In the listing below, locate the line that contains "(b.extractLsb' 0 3))" and the line that contains "(.dec, ctlOf false true false)". Restate word for word those two lines and every line between them, and nothing else.

***** Excerpted records

-- ==== Sys2Proof/Decode.lean ====
section
/-! DEFINITION. From a unit type and a 3-bit control word to a command (rules R94, R95) and back. The four unit
types read the same eight words differently, so the unit type is an argument: in hardware it is which control port
the word is driven on. Every control word has a meaning (rule R97); what is rejected, by name, is a PORT BYTE (the
model's own one-byte spelling of unit type and word, notes/assumptions/5.md) with a bit set that has no meaning. -/

namespace Sys2Proof

/-- `ENC`'s column of rule R95, on `start`, `rd`, `adv`. -/
def decodeEnc : Bool → Bool → Bool → Instr
  | true, rd, adv => .encConstruct rd adv
  | false, false, false => .encNop
  | false, false, true => .encAdvance
  | false, true, false => .encFront
  | false, true, true => .encPop

/-- `DEC`'s column of rule R95. -/
def decodeDec : Bool → Bool → Bool → Instr
  | true, rd, adv => .decConstruct rd adv
  | false, false, false => .decNop
  | false, false, true => .decAdvance
  | false, true, false => .decFront
  | false, true, true => .decPop

/-- `VAL`'s column of rule R95: `rd` is reserved and ignored (rule R97). -/
def decodeVal : Bool → Bool → Bool → Instr
  | true, rd, adv => .valConstruct rd adv
  | false, rd, false => .valNop rd
  | false, rd, true => .valStep rd

/-- `TBL`'s column of rule R95: `rd` and `adv` are reserved and ignored (rule R97). -/
def decodeTbl : Bool → Bool → Bool → Instr
  | true, rd, adv => .tblBuild rd adv
  | false, rd, adv => .tblNop rd adv

/-- The operation map of rule R95: `start`, `rd`, `adv` are bits 2, 1, 0 of the control word (rule R94). -/
def decode (u : UnitKind) (w : Ctl) : Instr :=
  match u with
  | .enc => decodeEnc (w.getLsbD 2) (w.getLsbD 1) (w.getLsbD 0)
  | .dec => decodeDec (w.getLsbD 2) (w.getLsbD 1) (w.getLsbD 0)
  | .val => decodeVal (w.getLsbD 2) (w.getLsbD 1) (w.getLsbD 0)
  | .tbl => decodeTbl (w.getLsbD 2) (w.getLsbD 1) (w.getLsbD 0)

/-- Why a port byte is rejected. -/
inductive Reject where
  /-- Bits 7 to 5 of a port byte have no meaning. Raised by `decodePort`; safe: no control word is refused. -/
  | unusedBits
  /-- A bit above the one byte of a command is set. Raised by `decodeBits`; safe, as above. -/
  | tooLong
deriving DecidableEq, Repr

/-- The unit type numbered 0 to 3 in bits 4 and 3 of a port byte (DESIGN CHOICE, notes/assumptions/5.md). -/
def unitOfBits : Bool → Bool → UnitKind
  | false, false => .enc
  | false, true => .dec
  | true, false => .val
  | true, true => .tbl

/-- A port byte: bits 2 to 0 the control word, bits 4 to 3 the unit type, bits 7 to 5 zero. -/
def decodePort (b : Byte) : Except Reject Instr :=
  if b.extractLsb' 5 3 = 0#3 then
    .ok (decode (unitOfBits (b.getLsbD 4) (b.getLsbD 3)) (b.extractLsb' 0 3))
  else .error .unusedBits

/-- A command whose bits are `w`, numbered from bit 0 as the opcode table numbers them; bits at `nbits` and above
are 0. -/
def decodeBits (nbits w : Nat) : Except Reject Instr :=
  if w % 2 ^ nbits < 256 then decodePort (BitVec.ofNat 8 (w % 2 ^ nbits)) else .error .tooLong

/-- The instruction the decoder reads from a row's word. The table gives a row three bits and four rows, one of each
unit type, share a word; with no port named the word is read on the encoder's port, unit number 0
(DESIGN CHOICE, notes/assumptions/5.md). -/
def decodeTableWord (nbits w : Nat) : Option Instr :=
  match decodeBits nbits w with
  | .ok i => some i
  | .error _ => none

/-- A control word from its three bits (rule R94). -/
def ctlOf (start rd adv : Bool) : Ctl :=
  BitVec.ofBool start ++ BitVec.ofBool rd ++ BitVec.ofBool adv

/-- The unit type and the control word of a command (rule R95). -/
def encode : Instr → UnitKind × Ctl
  | .encNop => (.enc, ctlOf false false false)
  | .encAdvance => (.enc, ctlOf false false true)
  | .encFront => (.enc, ctlOf false true false)
  | .encPop => (.enc, ctlOf false true true)
  | .encConstruct rd adv => (.enc, ctlOf true rd adv)
  | .decNop => (.dec, ctlOf false false false)
  | .decAdvance => (.dec, ctlOf false false true)
  | .decFront => (.dec, ctlOf false true false)
  | .decPop => (.dec, ctlOf false true true)
  | .decConstruct rd adv => (.dec, ctlOf true rd adv)
  | .valNop rd => (.val, ctlOf false rd false)
  | .valStep rd => (.val, ctlOf false rd true)
  | .valConstruct rd adv => (.val, ctlOf true rd adv)
  | .tblNop rd adv => (.tbl, ctlOf false rd adv)
  | .tblBuild rd adv => (.tbl, ctlOf true rd adv)

/-- The number of a unit type in a port byte, the inverse of `unitOfBits`. -/
def unitBits : UnitKind → BitVec 2
  | .enc => 0#2
  | .dec => 1#2
  | .val => 2#2
  | .tbl => 3#2

/-- The port byte of a command. -/
def encodePort (i : Instr) : Byte :=
  0#3 ++ unitBits (encode i).1 ++ (encode i).2

end Sys2Proof
end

**********

• Answer below
    .ok (decode (unitOfBits (b.getLsbD 4) (b.getLsbD 3)) (b.extractLsb' 0 3))
  else .error .unusedBits

/-- A command whose bits are `w`, numbered from bit 0 as the opcode table numbers them; bits at `nbits` and above
are 0. -/
def decodeBits (nbits w : Nat) : Except Reject Instr :=
  if w % 2 ^ nbits < 256 then decodePort (BitVec.ofNat 8 (w % 2 ^ nbits)) else .error .tooLong

/-- The instruction the decoder reads from a row's word. The table gives a row three bits and four rows, one of each
unit type, share a word; with no port named the word is read on the encoder's port, unit number 0
(DESIGN CHOICE, notes/assumptions/5.md). -/
def decodeTableWord (nbits w : Nat) : Option Instr :=
  match decodeBits nbits w with
  | .ok i => some i
  | .error _ => none

/-- A control word from its three bits (rule R94). -/
def ctlOf (start rd adv : Bool) : Ctl :=
  BitVec.ofBool start ++ BitVec.ofBool rd ++ BitVec.ofBool adv

/-- The unit type and the control word of a command (rule R95). -/
def encode : Instr → UnitKind × Ctl
  | .encNop => (.enc, ctlOf false false false)
  | .encAdvance => (.enc, ctlOf false false true)
  | .encFront => (.enc, ctlOf false true false)
  | .encPop => (.enc, ctlOf false true true)
  | .encConstruct rd adv => (.enc, ctlOf true rd adv)
  | .decNop => (.dec, ctlOf false false false)
  | .decAdvance => (.dec, ctlOf false false true)
  | .decFront => (.dec, ctlOf false true false)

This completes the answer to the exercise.